**EXTRACTED DATA**:
┄┄┄┄┄┄

/-- EV_IN_TAKEN (spec/46_events_and_service.md R309): the host takes a committed packet whole, and nothing else has a
step. -/
def Obligations.HostTakesTheCommittedPacket : Prop :=
  ∀ (s : State) (epa : Byte), epa.msb = true →
    (∀ p, lookup s epa = some .ep0 → busLive s = true ∧ s.tx0 = some p ∧ s.ep0Stall = false →
      exec (.evInTaken epa) s = .next { s with
        hostIn := s.hostIn ++ [(0x80, p)], tx0 := none, lat := { s.lat with ep0In := true } })
    ∧ (∀ k d p, lookup s epa = some (.data k d) → busLive s = true ∧ d.pkt = some p ∧ d.active = true →
      exec (.evInTaken epa) s = .next { s with
        hostIn := s.hostIn ++ [(epa, p)], deps := s.deps.set k { d with pkt := none, latch := true } })
    ∧ ∀ t, exec (.evInTaken epa) s = .next t → busLive s = true
        ∧ ((lookup s epa = some .ep0 ∧ s.tx0 ≠ none ∧ s.ep0Stall = false)
          ∨ ∃ k d, lookup s epa = some (.data k d) ∧ d.pkt ≠ none ∧ d.active = true)

/-- EV_SENTSTALL (spec/46_events_and_service.md R310): it is latched for a stalled EP0 and for an active endpoint that is
not isochronous, and nothing else has a step. POLL with only such latches of data endpoints pending clears them and
changes nothing else but RESULT (spec/44_data_endpoints.md R258). -/
def Obligations.SentStallIsLatched : Prop :=
  (∀ s : State, s.lat = Latches.none → s.cfg.hookIsr = false → (∀ d ∈ s.deps, d.latch = false) →
    exec .poll s = .next { s with deps := s.deps.map (fun d => { d with stall := false }), result := 0 })
  ∧ ∀ (s : State) (epa : Byte),
    (lookup s epa = some .ep0 → busLive s = true ∧ s.ep0Stall = true →
      exec (.evSentStall epa) s = .next { s with lat := { s.lat with ep0SentStall := true } })
    ∧ (∀ k d, lookup s epa = some (.data k d) → busLive s = true ∧ d.active = true ∧ d.desc.type ≠ .isochronous →
      exec (.evSentStall epa) s = .next { s with deps := s.deps.set k { d with stall := true } })
    ∧ ∀ t, exec (.evSentStall epa) s = .next t → busLive s = true
        ∧ ((lookup s epa = some .ep0 ∧ s.ep0Stall = true)
          ∨ ∃ k d, lookup s epa = some (.data k d) ∧ d.active = true ∧ d.desc.type ≠ .isochronous)

/-! ### The device state machine -/

/-- `set_state` (spec/45_device_state.md R270, R283): leaving Suspended or Configured for a state below aborts every
busy data endpoint and clears `dev.alt`; entering a state below Suspended deactivates every data endpoint; entering
Suspended records the state left; one STATE_CHANGE is pushed. -/
def Obligations.SetStateFollowsTheContract : Prop :=
  ∀ (new : DevState) (s : State) (up down : Bool),
    (up = true ↔ s.dev.state = .suspended ∨ s.dev.state = .configured) →
    (down = true ↔ new = .attached ∨ new = .default ∨ new = .addressed) →
    setState new s = notify ⟨.stateChange, 0x00, s.dev.state.code.zeroExtend 8, new.code.zeroExtend 8, 0, 0⟩ { s with
      dev := { s.dev with
        state := new
        saved := if new = .suspended then s.dev.state else s.dev.saved
        alt := if up && down then 0 else s.dev.alt }
      deps :=
        if down then s.deps.map (fun d => { d with
          active := false, pkt := none, latch := false, stall := false
          ep := { d.ep with
            state := if up then .idle else d.ep.state
            rem := if up && d.ep.state != .idle then 0 else d.ep.rem
            cb := if up && d.ep.state != .idle then false else d.ep.cb
            wr := if up && d.ep.state != .idle then false else d.ep.wr
            pp := false } })
        else s.deps
      acts := s.acts
        ++ (if up && down then (s.deps.filter (fun d => d.ep.state != .idle)).map (fun d => .flush (epaOf d.desc))
            else [])
        ++ (if down then (s.deps.filter (fun d => d.active)).map (fun d => .epEnable (epaOf d.desc) false) else []) }

/-- The bus reset, suspend and resume services (spec/45_device_state.md R275 to R277), each run by POLL as the only
pending one; and their order (spec/46_events_and_service.md R315): whatever else is pending, an invocation serves the
reset first, then the suspend, then the resume, and goes on as an invocation from the state that this leaves. -/
def Obligations.PollServesTheBusSignals : Prop :=
  ∀ s : State,
    (OnlyLatches { Latches.none with reset := true } s →
      ∀ t, t = setState .default { s with lat := Latches.none } →
        exec .poll s = .next (notifyIf s.cfg.hookReset ⟨.resetHook, 0, 0, 0, 0, 0⟩ { t with
          ep0 := ⟨.idle, 0, 0, 0, false, false, false⟩
          deps := t.deps.map (fun d => { d with ep := ⟨.idle, 0, 0, 0, false, false, false⟩ })
          ctlOpen := false
          dev := { t.dev with config := 0, alt := 0 }
          result := 0 }))
    ∧ (OnlyLatches { Latches.none with suspend := true } s →
      exec .poll s = .next { (if s.dev.state = .suspended then { s with lat := Latches.none }
        else setState .suspended { s with lat := Latches.none }) with result := 0 })
    ∧ (OnlyLatches { Latches.none with resume := true } s →
      exec .poll s = .next { (if s.dev.state = .suspended then setState s.dev.saved { s with lat := Latches.none }
        else { s with lat := Latches.none }) with result := 0 })
    ∧ (s.cfg.hookIsr = false →
      (s.lat.reset = true → ∀ t, t = setState .default { s with lat := { s.lat with reset := false } } →
        exec .poll s = exec .poll (notifyIf s.cfg.hookReset ⟨.resetHook, 0, 0, 0, 0, 0⟩ { t with
          ep0 := ⟨.idle, 0, 0, 0, false, false, false⟩
          deps := t.deps.map (fun d => { d with ep := ⟨.idle, 0, 0, 0, false, false, false⟩ })
          ctlOpen := false
          dev := { t.dev with config := 0, alt := 0 } }))
      ∧ (s.lat.reset = false → s.lat.suspend = true → ∀ t, t = { s with lat := { s.lat with suspend := false } } →
        exec .poll s = exec .poll (if s.dev.state = .suspended then t else setState .suspended t))
      ∧ (s.lat.reset = false → s.lat.suspend = false → s.lat.resume = true →
        ∀ t, t = { s with lat := { s.lat with resume := false } } →
          exec .poll s = exec .poll (if s.dev.state = .suspended then setState s.dev.saved t else t)))
    ∧ (OnlyLatches { Latches.none with reset := true, suspend := true } s → ∃ t, exec .poll s = .next t
      ∧ t.dev.state = .suspended ∧ t.dev.saved = .default)
    ∧ (OnlyLatches { Latches.none with suspend := true, resume := true } s → s.dev.state ≠ .suspended →
      ∃ t, exec .poll s = .next t ∧ t.dev.state = s.dev.state ∧ t.dev.saved = s.dev.state)

/-- A suspend and a resume restore Configured with every transfer as it was: only the saved state, the two STATE_CHANGE
records and RESULT differ (spec/45_device_state.md R271, R277, spec/60_exceptions.md R358). -/
def Obligations.SuspendThenResumeKeepsTransfers : Prop :=
  ∀ s : State, OnlyLatches Latches.none s → s.dev.pullup = true → s.dev.state = .configured →
    s.nq.length + 2 ≤ s.cfg.nqDepth →
    execAll [.evSuspend, .poll, .evResume, .poll] s = .next { s with
      dev := { s.dev with saved := .configured }
      nq := s.nq ++ [⟨.stateChange, 0x00, 4, 3, 0, 0⟩, ⟨.stateChange, 0x00, 3, 4, 0, 0⟩]
      result := 0 }

/-! ### Control transfers -/

/-- The stall-sent and SetupEnd services close the control transfer, and no EP0 OUT or IN latch of the old transfer is
served after them (spec/42_control_transfer.md R172 to R174). Whatever else but a reset, suspend or resume is pending,
they run before everything else; then the SETUP service, then EP0 OUT, then EP0 IN, each before every data endpoint and
the SOF (spec/46_events_and_service.md R315, R316): a SETUP pending with them is served, in the state they leave. -/
def Obligations.PollServesStallAndSetupEndFirst : Prop :=
  (∀ (s : State) (a b c d : Bool), a = true ∨ b = true →
    OnlyLatches { Latches.none with ep0SentStall := a, ep0SetupEnd := b, ep0Out := c, ep0In := d } s →
    exec .poll s = .next { s with
      lat := Latches.none, ep0 := ⟨.idle, 0, 0, 0, false, false, false⟩, ctlOpen := false, result := 0 })
  ∧ ∀ s : State, s.cfg.hookIsr = false → s.lat.reset = false → s.lat.suspend = false → s.lat.resume = false →
    (s.lat.ep0SentStall = true ∨ s.lat.ep0SetupEnd = true →
      exec .poll s = exec .poll { s with
        lat := { s.lat with ep0SentStall := false, ep0SetupEnd := false, ep0Out := false, ep0In := false }
        ep0 := ⟨.idle, 0, 0, 0, false, false, false⟩, ctlOpen := false })
    ∧ (s.lat.ep0SentStall = false → s.lat.ep0SetupEnd = false →
      (s.lat.ep0Setup = true → exec .poll s = exec .poll (serviceEp0Setup s))
      ∧ (s.lat.ep0Setup = false → s.lat.ep0Out = true → exec .poll s = exec .poll (serviceEp0Out s))
      ∧ (s.lat.ep0Setup = false → s.lat.ep0Out = false → s.lat.ep0In = true →
        exec .poll s = exec .poll (serviceEp0In s)))
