-- ==== Sys2Proof/Laws/State.lean ====
section
/-! SUPPORT. One lemma per field per update: what each named update of the state leaves of every field it does not
write, and what it writes where that is one expression. A later proof rewrites with these and unfolds no update. -/

namespace Sys2Proof.Machine

open Sys2Proof

/-! ### setResult -/

@[simp] theorem setResult_result (s : State) (st : Status) (v : Half) : (s.setResult st v).result = resultWord st v := rfl
@[simp] theorem setResult_cfg (s : State) (st : Status) (v : Half) : (s.setResult st v).cfg = s.cfg := rfl
@[simp] theorem setResult_argAddr (s : State) (st : Status) (v : Half) : (s.setResult st v).argAddr = s.argAddr := rfl
@[simp] theorem setResult_argLen (s : State) (st : Status) (v : Half) : (s.setResult st v).argLen = s.argLen := rfl
@[simp] theorem setResult_nie (s : State) (st : Status) (v : Half) : (s.setResult st v).nie = s.nie := rfl
@[simp] theorem setResult_dev (s : State) (st : Status) (v : Half) : (s.setResult st v).dev = s.dev := rfl
@[simp] theorem setResult_ep0 (s : State) (st : Status) (v : Half) : (s.setResult st v).ep0 = s.ep0 := rfl
@[simp] theorem setResult_ctlOpen (s : State) (st : Status) (v : Half) : (s.setResult st v).ctlOpen = s.ctlOpen := rfl
@[simp] theorem setResult_setup (s : State) (st : Status) (v : Half) : (s.setResult st v).setup = s.setup := rfl
@[simp] theorem setResult_ep0Stall (s : State) (st : Status) (v : Half) : (s.setResult st v).ep0Stall = s.ep0Stall := rfl
@[simp] theorem setResult_rx0 (s : State) (st : Status) (v : Half) : (s.setResult st v).rx0 = s.rx0 := rfl
@[simp] theorem setResult_tx0 (s : State) (st : Status) (v : Half) : (s.setResult st v).tx0 = s.tx0 := rfl
@[simp] theorem setResult_tx0stage (s : State) (st : Status) (v : Half) : (s.setResult st v).tx0stage = s.tx0stage := rfl
@[simp] theorem setResult_deps (s : State) (st : Status) (v : Half) : (s.setResult st v).deps = s.deps := rfl
@[simp] theorem setResult_lat (s : State) (st : Status) (v : Half) : (s.setResult st v).lat = s.lat := rfl
@[simp] theorem setResult_sofFrame (s : State) (st : Status) (v : Half) : (s.setResult st v).sofFrame = s.sofFrame := rfl
@[simp] theorem setResult_nq (s : State) (st : Status) (v : Half) : (s.setResult st v).nq = s.nq := rfl
@[simp] theorem setResult_nqOvf (s : State) (st : Status) (v : Half) : (s.setResult st v).nqOvf = s.nqOvf := rfl
@[simp] theorem setResult_faults (s : State) (st : Status) (v : Half) : (s.setResult st v).faults = s.faults := rfl
@[simp] theorem setResult_acts (s : State) (st : Status) (v : Half) : (s.setResult st v).acts = s.acts := rfl
@[simp] theorem setResult_hostIn (s : State) (st : Status) (v : Half) : (s.setResult st v).hostIn = s.hostIn := rfl
@[simp] theorem setResult_mem (s : State) (st : Status) (v : Half) : (s.setResult st v).mem = s.mem := rfl
@[simp] theorem setResult_readData (s : State) (st : Status) (v : Half) : (s.setResult st v).readData = s.readData := rfl
@[simp] theorem setResult_inputs (s : State) (st : Status) (v : Half) : (s.setResult st v).inputs = s.inputs := rfl
@[simp] theorem setResult_hookIn (s : State) (st : Status) (v : Half) : (s.setResult st v).hookIn = s.hookIn := rfl
@[simp] theorem setResult_productIn (s : State) (st : Status) (v : Half) : (s.setResult st v).productIn = s.productIn := rfl
@[simp] theorem setResult_draws (s : State) (st : Status) (v : Half) : (s.setResult st v).draws = s.draws := rfl

/-! ### modifyEp -/

@[simp] theorem modifyEp_deps (s : State) (k : Nat) (f : DataEp → DataEp) : (s.modifyEp k f).deps = s.deps.modify k f := rfl
@[simp] theorem modifyEp_cfg (s : State) (k : Nat) (f : DataEp → DataEp) : (s.modifyEp k f).cfg = s.cfg := rfl
@[simp] theorem modifyEp_argAddr (s : State) (k : Nat) (f : DataEp → DataEp) : (s.modifyEp k f).argAddr = s.argAddr := rfl
@[simp] theorem modifyEp_argLen (s : State) (k : Nat) (f : DataEp → DataEp) : (s.modifyEp k f).argLen = s.argLen := rfl
@[simp] theorem modifyEp_result (s : State) (k : Nat) (f : DataEp → DataEp) : (s.modifyEp k f).result = s.result := rfl
@[simp] theorem modifyEp_nie (s : State) (k : Nat) (f : DataEp → DataEp) : (s.modifyEp k f).nie = s.nie := rfl
@[simp] theorem modifyEp_dev (s : State) (k : Nat) (f : DataEp → DataEp) : (s.modifyEp k f).dev = s.dev := rfl
@[simp] theorem modifyEp_ep0 (s : State) (k : Nat) (f : DataEp → DataEp) : (s.modifyEp k f).ep0 = s.ep0 := rfl
@[simp] theorem modifyEp_ctlOpen (s : State) (k : Nat) (f : DataEp → DataEp) : (s.modifyEp k f).ctlOpen = s.ctlOpen := rfl
@[simp] theorem modifyEp_setup (s : State) (k : Nat) (f : DataEp → DataEp) : (s.modifyEp k f).setup = s.setup := rfl
@[simp] theorem modifyEp_ep0Stall (s : State) (k : Nat) (f : DataEp → DataEp) : (s.modifyEp k f).ep0Stall = s.ep0Stall := rfl
@[simp] theorem modifyEp_rx0 (s : State) (k : Nat) (f : DataEp → DataEp) : (s.modifyEp k f).rx0 = s.rx0 := rfl
@[simp] theorem modifyEp_tx0 (s : State) (k : Nat) (f : DataEp → DataEp) : (s.modifyEp k f).tx0 = s.tx0 := rfl
@[simp] theorem modifyEp_tx0stage (s : State) (k : Nat) (f : DataEp → DataEp) : (s.modifyEp k f).tx0stage = s.tx0stage := rfl
@[simp] theorem modifyEp_lat (s : State) (k : Nat) (f : DataEp → DataEp) : (s.modifyEp k f).lat = s.lat := rfl
@[simp] theorem modifyEp_sofFrame (s : State) (k : Nat) (f : DataEp → DataEp) : (s.modifyEp k f).sofFrame = s.sofFrame := rfl
@[simp] theorem modifyEp_nq (s : State) (k : Nat) (f : DataEp → DataEp) : (s.modifyEp k f).nq = s.nq := rfl
@[simp] theorem modifyEp_nqOvf (s : State) (k : Nat) (f : DataEp → DataEp) : (s.modifyEp k f).nqOvf = s.nqOvf := rfl
@[simp] theorem modifyEp_faults (s : State) (k : Nat) (f : DataEp → DataEp) : (s.modifyEp k f).faults = s.faults := rfl
@[simp] theorem modifyEp_acts (s : State) (k : Nat) (f : DataEp → DataEp) : (s.modifyEp k f).acts = s.acts := rfl
@[simp] theorem modifyEp_hostIn (s : State) (k : Nat) (f : DataEp → DataEp) : (s.modifyEp k f).hostIn = s.hostIn := rfl
@[simp] theorem modifyEp_mem (s : State) (k : Nat) (f : DataEp → DataEp) : (s.modifyEp k f).mem = s.mem := rfl
@[simp] theorem modifyEp_readData (s : State) (k : Nat) (f : DataEp → DataEp) : (s.modifyEp k f).readData = s.readData := rfl
@[simp] theorem modifyEp_inputs (s : State) (k : Nat) (f : DataEp → DataEp) : (s.modifyEp k f).inputs = s.inputs := rfl
@[simp] theorem modifyEp_hookIn (s : State) (k : Nat) (f : DataEp → DataEp) : (s.modifyEp k f).hookIn = s.hookIn := rfl
@[simp] theorem modifyEp_productIn (s : State) (k : Nat) (f : DataEp → DataEp) : (s.modifyEp k f).productIn = s.productIn := rfl
@[simp] theorem modifyEp_draws (s : State) (k : Nat) (f : DataEp → DataEp) : (s.modifyEp k f).draws = s.draws := rfl
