-- ==== Sys2Proof/Laws/Memory.lean ====
section
/-! SUPPORT. The laws of memory: every memory operation keeps the canonical form, a read after a write, and what a write
of several bytes leaves alone (spec/10_state.md R48, spec/20_memory.md R60, R70). -/

namespace Sys2Proof.Machine

open Sys2Proof

/-- The canonical form, entry by entry: the first address is below all others. -/
theorem Memory.wf_cons {a : Nat} {v : Byte} {m : Memory} :
    Memory.wf ((a, v) :: m) ↔ (∀ c ∈ m, a < c.1) ∧ v ≠ Memory.background ∧ Memory.wf m := by
  simp only [Memory.wf, List.pairwise_cons, List.mem_cons, forall_eq_or_imp]
  tauto

theorem Memory.wf_nil : Memory.wf [] := ⟨List.Pairwise.nil, by simp⟩

/-- A byte put in front of a canonical memory whose addresses are all higher keeps the form. -/
theorem Memory.wf_put {a : Nat} {v : Byte} {m : Memory} (h : Memory.wf m) (hlt : ∀ c ∈ m, a < c.1) :
    Memory.wf (Memory.put a v m) := by
  unfold Memory.put
  split
  · exact h
  · exact Memory.wf_cons.2 ⟨hlt, ‹_›, h⟩

theorem Memory.mem_put {c : Host.Cell} {a : Nat} {v : Byte} {m : Memory} (h : c ∈ Memory.put a v m) :
    c = (a, v) ∨ c ∈ m := by
  unfold Memory.put at h
  split at h
  · exact .inr h
  · exact List.mem_cons.1 h

/-- What a write lists was written, or was listed. -/
theorem Memory.mem_write {c : Host.Cell} {a : Nat} {v : Byte} {m : Memory} (h : c ∈ Memory.write m a v) :
    c = (a, v) ∨ c ∈ m := by
  induction m with
  | nil => simpa using Memory.mem_put h
  | cons e m ih =>
    obtain ⟨b, w⟩ := e
    simp only [Memory.write] at h
    split at h
    · exact Memory.mem_put h
    · split at h
      · exact (Memory.mem_put h).imp_right (List.mem_cons_of_mem _)
      · rcases List.mem_cons.1 h with h | h
        · exact .inr (h ▸ List.mem_cons_self)
        · exact (ih h).imp_right (List.mem_cons_of_mem _)

/-- A write keeps the canonical form. -/
theorem Memory.wf_write {m : Memory} (h : Memory.wf m) (a : Nat) (v : Byte) : Memory.wf (Memory.write m a v) := by
  induction m with
  | nil => exact Memory.wf_put Memory.wf_nil (by simp)
  | cons e m ih =>
    obtain ⟨b, w⟩ := e
    obtain ⟨hlt, hne, hm⟩ := Memory.wf_cons.1 h
    simp only [Memory.write]
    split
    · rename_i hab
      refine Memory.wf_put h fun c hc => ?_
      rcases List.mem_cons.1 hc with rfl | hc
      · exact hab
      · exact hab.trans (hlt c hc)
    · split
      · rename_i hab
        exact Memory.wf_put hm fun c hc => hab ▸ hlt c hc
      · rename_i hba hab
        refine Memory.wf_cons.2 ⟨fun c hc => ?_, hne, ih hm⟩
        rcases Memory.mem_write hc with rfl | hc
        · simp only; omega
        · exact hlt c hc

/-- An address below every listed one reads as an unlisted one. -/
theorem Memory.read_of_lt {m : Memory} {a : Nat} (h : ∀ c ∈ m, a < c.1) : Memory.read m a = Memory.background := by
  induction m with
  | nil => rfl
  | cons e m ih =>
    obtain ⟨b, w⟩ := e
    have hb : a < b := h (b, w) List.mem_cons_self
    simp only [Memory.read, if_neg (Nat.ne_of_lt hb)]
    exact ih fun c hc => h c (List.mem_cons_of_mem _ hc)

theorem Memory.read_put_same {m : Memory} {a : Nat} {v : Byte} (h : ∀ c ∈ m, a < c.1) :
    Memory.read (Memory.put a v m) a = v := by
  unfold Memory.put
  split
  · rename_i hv
    rw [Memory.read_of_lt h, hv]
  · simp [Memory.read]

theorem Memory.read_put_other {m : Memory} {a b : Nat} {v : Byte} (h : b ≠ a) :
    Memory.read (Memory.put a v m) b = Memory.read m b := by
  unfold Memory.put
  split
  · rfl
  · simp [Memory.read, h]

/-- A read after a write to the same address gives the byte written. -/
theorem Memory.read_write_same {m : Memory} (h : Memory.wf m) (a : Nat) (v : Byte) :
    Memory.read (Memory.write m a v) a = v := by
  induction m with
  | nil => exact Memory.read_put_same (by simp)
  | cons e m ih =>
    obtain ⟨b, w⟩ := e
    obtain ⟨hlt, -, hm⟩ := Memory.wf_cons.1 h
    simp only [Memory.write]
    split
    · rename_i hab
      refine Memory.read_put_same fun c hc => ?_
      rcases List.mem_cons.1 hc with rfl | hc
      · exact hab
      · exact hab.trans (hlt c hc)
    · split
      · rename_i hab
        exact Memory.read_put_same fun c hc => hab ▸ hlt c hc
      · rename_i hab
        simp only [Memory.read, if_neg hab]
        exact ih hm

/-- A write leaves every other address alone. -/
theorem Memory.read_write_other {m : Memory} {a b : Nat} (v : Byte) (h : b ≠ a) :
    Memory.read (Memory.write m a v) b = Memory.read m b := by
  induction m with
  | nil => exact Memory.read_put_other h
  | cons e m ih =>
    obtain ⟨c, w⟩ := e
    simp only [Memory.write]
    split
    · exact Memory.read_put_other h
    · split
      · rename_i hac
        rw [Memory.read_put_other h]
        simp [Memory.read, h, ← hac]
      · simp only [Memory.read, ih]

/-- The canonical form and the range of listed addresses, kept by a write through the memory port. -/
theorem memWrite_ok {s : State} (h : Memory.wf s.mem ∧ ∀ c ∈ s.mem, c.1 < 2 ^ s.cfg.addrW) (a : Nat) (v : Byte) :
    Memory.wf (memWrite s a v).mem ∧ ∀ c ∈ (memWrite s a v).mem, c.1 < 2 ^ s.cfg.addrW := by
  refine ⟨Memory.wf_write h.1 _ _, fun c hc => ?_⟩
  rcases Memory.mem_write hc with rfl | hc
  · exact Nat.mod_lt _ (Nat.two_pow_pos _)
  · exact h.2 c hc

/-- The same for a write of several bytes. -/
theorem memWriteBytes_ok {s : State} (h : Memory.wf s.mem ∧ ∀ c ∈ s.mem, c.1 < 2 ^ s.cfg.addrW) (a : Nat) (p : Packet) :
    Memory.wf (memWriteBytes s a p).mem ∧ ∀ c ∈ (memWriteBytes s a p).mem, c.1 < 2 ^ s.cfg.addrW := by
  induction p generalizing s a with
  | nil => exact h
  | cons b p ih => exact ih (s := memWrite s a b) (memWrite_ok h a b) (a + 1)

/-- A write of several bytes leaves alone every address it does not reach. -/
theorem memWriteBytes_read_other {s : State} {p : Packet} {a x : Nat}
    (h : ∀ i < p.length, x ≠ (a + i) % 2 ^ s.cfg.addrW) : (memWriteBytes s a p).mem.read x = s.mem.read x := by
  induction p generalizing s a with
  | nil => rfl
  | cons b p ih =>
    have h0 : x ≠ a % 2 ^ s.cfg.addrW := by simpa using h 0 (by simp)
    have hs : ∀ i < p.length, x ≠ (a + 1 + i) % 2 ^ (memWrite s a b).cfg.addrW := fun i hi => by
      have := h (i + 1) (by simpa using hi)
      rwa [Nat.add_assoc, Nat.add_comm 1 i]
    exact (ih hs).trans (Memory.read_write_other b h0)

/-- A write of at most `2^ADDR_W` bytes is read back byte by byte. -/
theorem memWriteBytes_read_same {s : State} (hm : Memory.wf s.mem) {p : Packet} {a i : Nat} (hi : i < p.length)
    (hlen : p.length ≤ 2 ^ s.cfg.addrW) : (memWriteBytes s a p).mem.read ((a + i) % 2 ^ s.cfg.addrW) = p[i] := by
  induction p generalizing s a i with
  | nil => exact absurd hi (by simp)
  | cons b p ih =>
    have hm' : Memory.wf (memWrite s a b).mem := Memory.wf_write hm _ _
    have hlen' : p.length + 1 ≤ 2 ^ s.cfg.addrW := by simpa using hlen
    cases i with
    | zero =>
      have key : (memWriteBytes (memWrite s a b) (a + 1) p).mem.read (a % 2 ^ s.cfg.addrW)
          = (memWrite s a b).mem.read (a % 2 ^ s.cfg.addrW) := by
        refine memWriteBytes_read_other fun j hj => ?_
        simp only [memWrite_cfg]
        intro h
        have h1 : (a + 1 + j - a) % 2 ^ s.cfg.addrW = 0 := Nat.sub_mod_eq_zero_of_mod_eq h.symm
        rw [Nat.mod_eq_of_lt (by omega)] at h1
        omega
      exact key.trans (Memory.read_write_same hm _ _)
    | succ j =>
      have := ih (s := memWrite s a b) hm' (a := a + 1) (i := j) (by simpa using hi) (by simp only [memWrite_cfg]; omega)
      rw [memWrite_cfg, Nat.add_assoc, Nat.add_comm 1 j] at this
      exact this

/-- The bytes read are as many as asked for. -/
@[simp] theorem memReadBytes_length (s : State) (a n : Nat) : (memReadBytes s a n).length = n := by
  induction n generalizing a with
  | zero => rfl
  | succ n ih => simp [memReadBytes, ih]

/-- Byte `i` of what is read is the byte at `a + i`, modulo `2^ADDR_W`. -/
theorem memReadBytes_getElem (s : State) (a n i : Nat) (h : i < n) :
    (memReadBytes s a n)[i]'(by simpa using h) = s.mem.read ((a + i) % 2 ^ s.cfg.addrW) := by
  induction n generalizing a i with
  | zero => omega
  | succ n ih =>
    cases i with
    | zero => rfl
    | succ j =>
      simp only [memReadBytes, List.getElem_cons_succ]
      rw [ih (a + 1) j (by omega), Nat.add_assoc, Nat.add_comm 1 j]

end Sys2Proof.Machine
end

┄┄┄┄┄┄

**TASK DESCRIPTION**:
The listing above holds a line with "(∀ (s : State)" and a line with "v).ep0 = s.ep0 := rfl". Print the stretch from the first through the second, exactly and alone.

**ANSWER**:
  (∀ (s : State) (a b c d : Bool), a = true ∨ b = true →
    OnlyLatches { Latches.none with ep0SentStall := a, ep0SetupEnd := b, ep0Out := c, ep0In := d } s →
    exec .poll s = .next { s with
      lat := Latches.none, ep0 := ⟨.idle, 0, 0, 0, false, false, false⟩, ctlOpen := false, result := 0 })
  ∧ ∀ s : State, s.cfg.hookIsr = false → s.lat.reset = false → s.lat.suspend = false → s.lat.resume = false →
    (s.lat.ep0SentStall = true ∨ s.lat.ep0SetupEnd = true →
      exec .poll s = exec .poll { s with
        lat := { s.lat with ep0SentStall := false, ep0SetupEnd := false, ep0Out := false, ep0In := false }
        ep0 := ⟨.idle, 0, 0, 0, false, false, false⟩, ctlOpen := false })
    ∧ (s.lat.ep0SentStall = false → s.lat.ep0SetupEnd = false →
      (s.lat.ep0Setup = true → exec .poll s = exec .poll (serviceEp0Setup s))
      ∧ (s.lat.ep0Setup = false → s.lat.ep0Out = true → exec .poll s = exec .poll (serviceEp0Out s))
      ∧ (s.lat.ep0Setup = false → s.lat.ep0Out = false → s.lat.ep0In = true →
        exec .poll s = exec .poll (serviceEp0In s)))
-- ==== Sys2Proof/Laws/State.lean ====
section
/-! SUPPORT. One lemma per field per update: what each named update of the state leaves of every field it does not
write, and what it writes where that is one expression. A later proof rewrites with these and unfolds no update. -/

namespace Sys2Proof.Machine

open Sys2Proof

/-! ### setResult -/

@[simp] theorem setResult_result (s : State) (st : Status) (v : Half) : (s.setResult st v).result = resultWord st v := rfl
@[simp] theorem setResult_cfg (s : State) (st : Status) (v : Half) : (s.setResult st v).cfg = s.cfg := rfl
@[simp] theorem setResult_argAddr (s : State) (st : Status) (v : Half) : (s.setResult st v).argAddr = s.argAddr := rfl
@[simp] theorem setResult_argLen (s : State) (st : Status) (v : Half) : (s.setResult st v).argLen = s.argLen := rfl
@[simp] theorem setResult_nie (s : State) (st : Status) (v : Half) : (s.setResult st v).nie = s.nie := rfl
@[simp] theorem setResult_dev (s : State) (st : Status) (v : Half) : (s.setResult st v).dev = s.dev := rfl
@[simp] theorem setResult_ep0 (s : State) (st : Status) (v : Half) : (s.setResult st v).ep0 = s.ep0 := rfl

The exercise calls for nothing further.